The board on Friday released a 10-page investigative report that showed how Gov. Beverly Perdue's campaign tracked her travel aboard private planes and donations that paid for the campaign flights.

Perdue's campaign a year ago began amending campaign finance reports to reflect flights she took aboard donors' planes, saying they discovered the flights hadn't been reported previously while auditing finances after switching to a new software program.

The campaign reported 41 flights during the 2004 and 2008 campaigns. Some were treated as in-kind donations, and the campaign repaid other donors for flights because they had already given the maximum allowed to her campaign.

In a report released in June, the elections board found that most gubernatorial candidates didn't properly account for campaign flights, but Executive Director Gary Bartlett said there was no evidence that anyone tried to skirt campaign finance laws.

Now, elections board Chairman Larry Leake says he's troubled by the findings in the new report, and he has questions about who knew what and when.

"The new report is the most damaging yet for the Perdue campaign' s assertions that this (lack of reporting) was just sloppiness," said Joe Sinsheimer, a political watchdog and former Democratic consultant. "This report seems to contradict almost everything that the Perdue campaign has said last eight months."

Marc Farinella, a spokesman for the Perdue campaign, said no one tried to conceal the campaign flights.

“It is what we said it is, and all the evidence shows it is what we said it is. We had a flawed system for tracking and reporting this information," Farinella said.

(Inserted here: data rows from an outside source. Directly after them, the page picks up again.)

-- ==== Sys2Proof/Laws/FrameHost.lean ====
section
/-! SUPPORT. The frame of datagrams, bulk transfers, firmware and the box office die: the queue, the clock, the box office die, the fuses and the two memories are as before, and
where a memory may change it keeps its canonical form. -/

set_option linter.unusedSimpArgs false

namespace Sys2Proof.Machine

/-! ### RegRead -/

@[simp] theorem passCycle_frame :
    ∀ s, (passCycle s).pending = s.pending ∧ (passCycle s).time = s.time ∧ (passCycle s).boxDie = s.boxDie ∧ (passCycle s).fuses = s.fuses ∧ (passCycle s).dram = s.dram ∧ (passCycle s).ws = s.ws := by
  intros; simp [passCycle]

@[simp] theorem takeCycle_frame :
    ∀ x0 x1 x2 s, (takeCycle x0 x1 x2 s).pending = s.pending ∧ (takeCycle x0 x1 x2 s).time = s.time ∧ (takeCycle x0 x1 x2 s).boxDie = s.boxDie ∧ (takeCycle x0 x1 x2 s).fuses = s.fuses ∧ (takeCycle x0 x1 x2 s).dram = s.dram ∧ (takeCycle x0 x1 x2 s).ws = s.ws := by
  intros; simp [takeCycle]

/-! ### DgramOps -/

@[simp] theorem dropDgram_frame :
    ∀ s, (dropDgram s).pending = s.pending ∧ (dropDgram s).time = s.time ∧ (dropDgram s).boxDie = s.boxDie ∧ (dropDgram s).fuses = s.fuses ∧ (dropDgram s).dram = s.dram ∧ (dropDgram s).ws = s.ws := by
  intros; simp [dropDgram]

@[simp] theorem overrunDgram_frame :
    ∀ s, (overrunDgram s).pending = s.pending ∧ (overrunDgram s).time = s.time ∧ (overrunDgram s).boxDie = s.boxDie ∧ (overrunDgram s).fuses = s.fuses ∧ (overrunDgram s).dram = s.dram ∧ (overrunDgram s).ws = s.ws := by
  intros; simp [overrunDgram]

@[simp] theorem noteDgram_frame :
    ∀ x0 s, (noteDgram x0 s).pending = s.pending ∧ (noteDgram x0 s).time = s.time ∧ (noteDgram x0 s).boxDie = s.boxDie ∧ (noteDgram x0 s).fuses = s.fuses ∧ (noteDgram x0 s).dram = s.dram ∧ (noteDgram x0 s).ws = s.ws := by
  intros; simp [noteDgram]

@[simp] theorem reply_frame :
    ∀ x0 x1 x2 x3 x4 x5 x6 x7 s, (reply x0 x1 x2 x3 x4 x5 x6 x7 s).pending = s.pending ∧ (reply x0 x1 x2 x3 x4 x5 x6 x7 s).time = s.time ∧ (reply x0 x1 x2 x3 x4 x5 x6 x7 s).boxDie = s.boxDie ∧ (reply x0 x1 x2 x3 x4 x5 x6 x7 s).fuses = s.fuses ∧ (reply x0 x1 x2 x3 x4 x5 x6 x7 s).dram = s.dram ∧ (reply x0 x1 x2 x3 x4 x5 x6 x7 s).ws = s.ws := by
  intros; simp [reply]

@[simp] theorem replyIn_frame :
    ∀ x0 x1 x2 x3 x4 s, (replyIn x0 x1 x2 x3 x4 s).pending = s.pending ∧ (replyIn x0 x1 x2 x3 x4 s).time = s.time ∧ (replyIn x0 x1 x2 x3 x4 s).boxDie = s.boxDie ∧ (replyIn x0 x1 x2 x3 x4 s).fuses = s.fuses ∧ (replyIn x0 x1 x2 x3 x4 s).dram = s.dram ∧ (replyIn x0 x1 x2 x3 x4 s).ws = s.ws := by
  intros; simp [replyIn]

@[simp] theorem closeSession_frame :
    ∀ x0 s, (closeSession x0 s).pending = s.pending ∧ (closeSession x0 s).time = s.time ∧ (closeSession x0 s).boxDie = s.boxDie ∧ (closeSession x0 s).fuses = s.fuses ∧ (closeSession x0 s).dram = s.dram ∧ (closeSession x0 s).ws = s.ws := by
  intros; simp [closeSession]

@[simp] theorem refuseOpen_frame :
    ∀ x0 x1 s, (refuseOpen x0 x1 s).pending = s.pending ∧ (refuseOpen x0 x1 s).time = s.time ∧ (refuseOpen x0 x1 s).boxDie = s.boxDie ∧ (refuseOpen x0 x1 s).fuses = s.fuses ∧ (refuseOpen x0 x1 s).dram = s.dram ∧ (refuseOpen x0 x1 s).ws = s.ws := by
  intros; simp [refuseOpen]

@[simp] theorem actOpen_frame :
    ∀ x0 s, (actOpen x0 s).pending = s.pending ∧ (actOpen x0 s).time = s.time ∧ (actOpen x0 s).boxDie = s.boxDie ∧ (actOpen x0 s).fuses = s.fuses ∧ (actOpen x0 s).dram = s.dram ∧ (actOpen x0 s).ws = s.ws := by
  intros; simp only [actOpen]; (repeat' split) <;> simp

@[simp] theorem failAuth_frame :
    ∀ x0 x1 s, (failAuth x0 x1 s).pending = s.pending ∧ (failAuth x0 x1 s).time = s.time ∧ (failAuth x0 x1 s).boxDie = s.boxDie ∧ (failAuth x0 x1 s).fuses = s.fuses ∧ (failAuth x0 x1 s).dram = s.dram ∧ (failAuth x0 x1 s).ws = s.ws := by
  intros; simp [failAuth]

@[simp] theorem actAuth_frame :
    ∀ x0 s, (actAuth x0 s).pending = s.pending ∧ (actAuth x0 s).time = s.time ∧ (actAuth x0 s).boxDie = s.boxDie ∧ (actAuth x0 s).fuses = s.fuses ∧ (actAuth x0 s).dram = s.dram ∧ (actAuth x0 s).ws = s.ws := by
  intros; unfold actAuth; (repeat' split) <;> simp

@[simp] theorem actClose_frame :
    ∀ x0 s, (actClose x0 s).pending = s.pending ∧ (actClose x0 s).time = s.time ∧ (actClose x0 s).boxDie = s.boxDie ∧ (actClose x0 s).fuses = s.fuses ∧ (actClose x0 s).dram = s.dram ∧ (actClose x0 s).ws = s.ws := by
  intros; simp [actClose]

@[simp] theorem actKeep_frame :
    ∀ x0 s, (actKeep x0 s).pending = s.pending ∧ (actKeep x0 s).time = s.time ∧ (actKeep x0 s).boxDie = s.boxDie ∧ (actKeep x0 s).fuses = s.fuses ∧ (actKeep x0 s).dram = s.dram ∧ (actKeep x0 s).ws = s.ws := by
  intros; simp [actKeep]

@[simp] theorem acceptPost_frame :
    ∀ x0 x1 x2 s, (acceptPost x0 x1 x2 s).pending = s.pending ∧ (acceptPost x0 x1 x2 s).time = s.time ∧ (acceptPost x0 x1 x2 s).boxDie = s.boxDie ∧ (acceptPost x0 x1 x2 s).fuses = s.fuses ∧ (acceptPost x0 x1 x2 s).dram = s.dram ∧ (acceptPost x0 x1 x2 s).ws = s.ws := by
  intros; simp [acceptPost]

@[simp] theorem replyMbx_frame :
    ∀ x0 x1 x2 x3 x4 s, (replyMbx x0 x1 x2 x3 x4 s).pending = s.pending ∧ (replyMbx x0 x1 x2 x3 x4 s).time = s.time ∧ (replyMbx x0 x1 x2 x3 x4 s).boxDie = s.boxDie ∧ (replyMbx x0 x1 x2 x3 x4 s).fuses = s.fuses ∧ (replyMbx x0 x1 x2 x3 x4 s).dram = s.dram ∧ (replyMbx x0 x1 x2 x3 x4 s).ws = s.ws := by
  intros; simp [replyMbx]

@[simp] theorem actPost_frame :
    ∀ x0 s, (actPost x0 s).pending = s.pending ∧ (actPost x0 s).time = s.time ∧ (actPost x0 s).boxDie = s.boxDie ∧ (actPost x0 s).fuses = s.fuses ∧ (actPost x0 s).dram = s.dram ∧ (actPost x0 s).ws = s.ws := by
  intros; unfold actPost; (repeat' split) <;> simp

@[simp] theorem actRead_frame :
    ∀ x0 s, (actRead x0 s).pending = s.pending ∧ (actRead x0 s).time = s.time ∧ (actRead x0 s).boxDie = s.boxDie ∧ (actRead x0 s).fuses = s.fuses ∧ (actRead x0 s).dram = s.dram ∧ (actRead x0 s).ws = s.ws := by
  intros; unfold actRead; (repeat' split) <;> simp

@[simp] theorem actEvack_frame :
    ∀ x0 s, (actEvack x0 s).pending = s.pending ∧ (actEvack x0 s).time = s.time ∧ (actEvack x0 s).boxDie = s.boxDie ∧ (actEvack x0 s).fuses = s.fuses ∧ (actEvack x0 s).dram = s.dram ∧ (actEvack x0 s).ws = s.ws := by
  intros; simp [actEvack]

/-! ### BulkOps -/

@[simp] theorem unloadSheet_frame :
    ∀ s, (unloadSheet s).pending = s.pending ∧ (unloadSheet s).time = s.time ∧ (unloadSheet s).boxDie = s.boxDie ∧ (unloadSheet s).fuses = s.fuses ∧ (unloadSheet s).dram = s.dram ∧ (unloadSheet s).ws = s.ws := by
  intros; simp [unloadSheet]

@[simp] theorem bulkStore_frame_pending :
    ∀ s x1, (bulkStore s x1).pending = s.pending := by
  intros; unfold bulkStore; (repeat' split) <;> simp

@[simp] theorem bulkStore_frame_time :
    ∀ s x1, (bulkStore s x1).time = s.time := by
  intros; unfold bulkStore; (repeat' split) <;> simp

@[simp] theorem bulkStore_frame_boxDie :
    ∀ s x1, (bulkStore s x1).boxDie = s.boxDie := by
  intros; unfold bulkStore; (repeat' split) <;> simp

@[simp] theorem bulkStore_frame_fuses :
    ∀ s x1, (bulkStore s x1).fuses = s.fuses := by
  intros; unfold bulkStore; (repeat' split) <;> simp

@[simp] theorem bulkStore_wf_dram :
    ∀ s x1, Memory.wf s.dram = true → Memory.wf (bulkStore s x1).dram = true := by
  intros; unfold bulkStore; (repeat' split) <;> simp +contextual [*]

@[simp] theorem bulkStore_frame_ws :
    ∀ s x1, (bulkStore s x1).ws = s.ws := by
  intros; unfold bulkStore; (repeat' split) <;> simp

@[simp] theorem actBulkW_frame_pending :
    ∀ x0 s, (actBulkW x0 s).pending = s.pending := by
  intros; simp only [actBulkW]; (repeat' split) <;> simp

@[simp] theorem actBulkW_frame_time :
    ∀ x0 s, (actBulkW x0 s).time = s.time := by
  intros; simp only [actBulkW]; (repeat' split) <;> simp

@[simp] theorem actBulkW_frame_boxDie :
    ∀ x0 s, (actBulkW x0 s).boxDie = s.boxDie := by
  intros; simp only [actBulkW]; (repeat' split) <;> simp

@[simp] theorem actBulkW_frame_fuses :
    ∀ x0 s, (actBulkW x0 s).fuses = s.fuses := by
  intros; simp only [actBulkW]; (repeat' split) <;> simp

@[simp] theorem actBulkW_wf_dram :
    ∀ x0 s, Memory.wf s.dram = true → Memory.wf (actBulkW x0 s).dram = true := by
  intros; unfold actBulkW; simp only []; (repeat' split) <;> simp +contextual [*]

@[simp] theorem actBulkW_frame_ws :
    ∀ x0 s, (actBulkW x0 s).ws = s.ws := by
  intros; simp only [actBulkW]; (repeat' split) <;> simp

@[simp] theorem bulkErrors_frame_pending :
    ∀ x0 x1 x2 s, (bulkErrors x0 x1 x2 s).pending = s.pending := by
  intros; unfold bulkErrors; (repeat' split) <;> simp

@[simp] theorem bulkErrors_frame_time :
    ∀ x0 x1 x2 s, (bulkErrors x0 x1 x2 s).time = s.time := by
  intros; unfold bulkErrors; (repeat' split) <;> simp

@[simp] theorem bulkErrors_frame_boxDie :
    ∀ x0 x1 x2 s, (bulkErrors x0 x1 x2 s).boxDie = s.boxDie := by
  intros; unfold bulkErrors; (repeat' split) <;> simp

@[simp] theorem bulkErrors_frame_fuses :
    ∀ x0 x1 x2 s, (bulkErrors x0 x1 x2 s).fuses = s.fuses := by
  intros; unfold bulkErrors; (repeat' split) <;> simp

@[simp] theorem bulkErrors_wf_dram :
    ∀ x0 x1 x2 s, Memory.wf s.dram = true → Memory.wf (bulkErrors x0 x1 x2 s).dram = true := by
  intros; unfold bulkErrors; (repeat' split) <;> simp +contextual [*]

@[simp] theorem bulkErrors_wf_ws :
    ∀ x0 x1 x2 s, Memory.wf s.ws = true → Memory.wf (bulkErrors x0 x1 x2 s).ws = true := by
  intros; unfold bulkErrors; (repeat' split) <;> simp +contextual [*]

@[simp] theorem actBulkR_frame_pending :
    ∀ x0 x1 s, (actBulkR x0 x1 s).pending = s.pending := by
  intros; simp only [actBulkR]; (repeat' split) <;> simp

@[simp] theorem actBulkR_frame_time :
    ∀ x0 x1 s, (actBulkR x0 x1 s).time = s.time := by
  intros; simp only [actBulkR]; (repeat' split) <;> simp

@[simp] theorem actBulkR_frame_boxDie :
    ∀ x0 x1 s, (actBulkR x0 x1 s).boxDie = s.boxDie := by
  intros; simp only [actBulkR]; (repeat' split) <;> simp

@[simp] theorem actBulkR_frame_fuses :
    ∀ x0 x1 s, (actBulkR x0 x1 s).fuses = s.fuses := by
  intros; simp only [actBulkR]; (repeat' split) <;> simp

@[simp] theorem actBulkR_wf_dram :
    ∀ x0 x1 s, Memory.wf s.dram = true → Memory.wf (actBulkR x0 x1 s).dram = true := by
  intros; unfold actBulkR; simp only []; (repeat' split) <;> simp +contextual [*]

@[simp] theorem actBulkR_wf_ws :
    ∀ x0 x1 s, Memory.wf s.ws = true → Memory.wf (actBulkR x0 x1 s).ws = true := by
  intros; unfold actBulkR; simp only []; (repeat' split) <;> simp +contextual [*]

/-! ### Firmware -/

theorem execPrompterRelease_frame :
    ∀ x0 x1 s t, execPrompterRelease x0 x1 s = .next t → (t).pending = s.pending ∧ (t).time = s.time ∧ (t).boxDie = s.boxDie ∧ (t).fuses = s.fuses ∧ (t).dram = s.dram ∧ (t).ws = s.ws := by
  intros; rename_i h; simp only [execPrompterRelease] at h; (repeat' split at h) <;> (simp only [Host.Outcome.next.injEq, reduceCtorEq] at h) <;> (subst h; simp)

@[simp] theorem writePage_frame_pending :
    ∀ x0 x1 s, (writePage x0 x1 s).pending = s.pending := by
  intros; simp [writePage]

The campaign flights investigation has heightened tensions within the elections board and elicited partisan sniping from both Democrats and Republicans.

Republicans have alleged that Leake and Bartlett interfered with the investigation to protect Perdue, and Democrats contended that Kim Strach, the lead investigator, was biased because her husband worked for the state Republican Party.

Leake said any discussion of internal strife would take place behind closed doors at Tuesday's meeting.

The elections board could fine the Perdue campaign for violating state law, schedule a public hearing into the matter or close the case without action.

Last fall, the board ordered the campaign of former Gov. Mike Easley to pay $100,000 for not reporting dozens of campaign flights.

Easley's campaign is expected to appear before the board Tuesday to admit it's liable for not reporting the flights. But the campaign is also out of money and cannot pay most of the fine, and state law doesn't allow the board to seek the rest from Easley.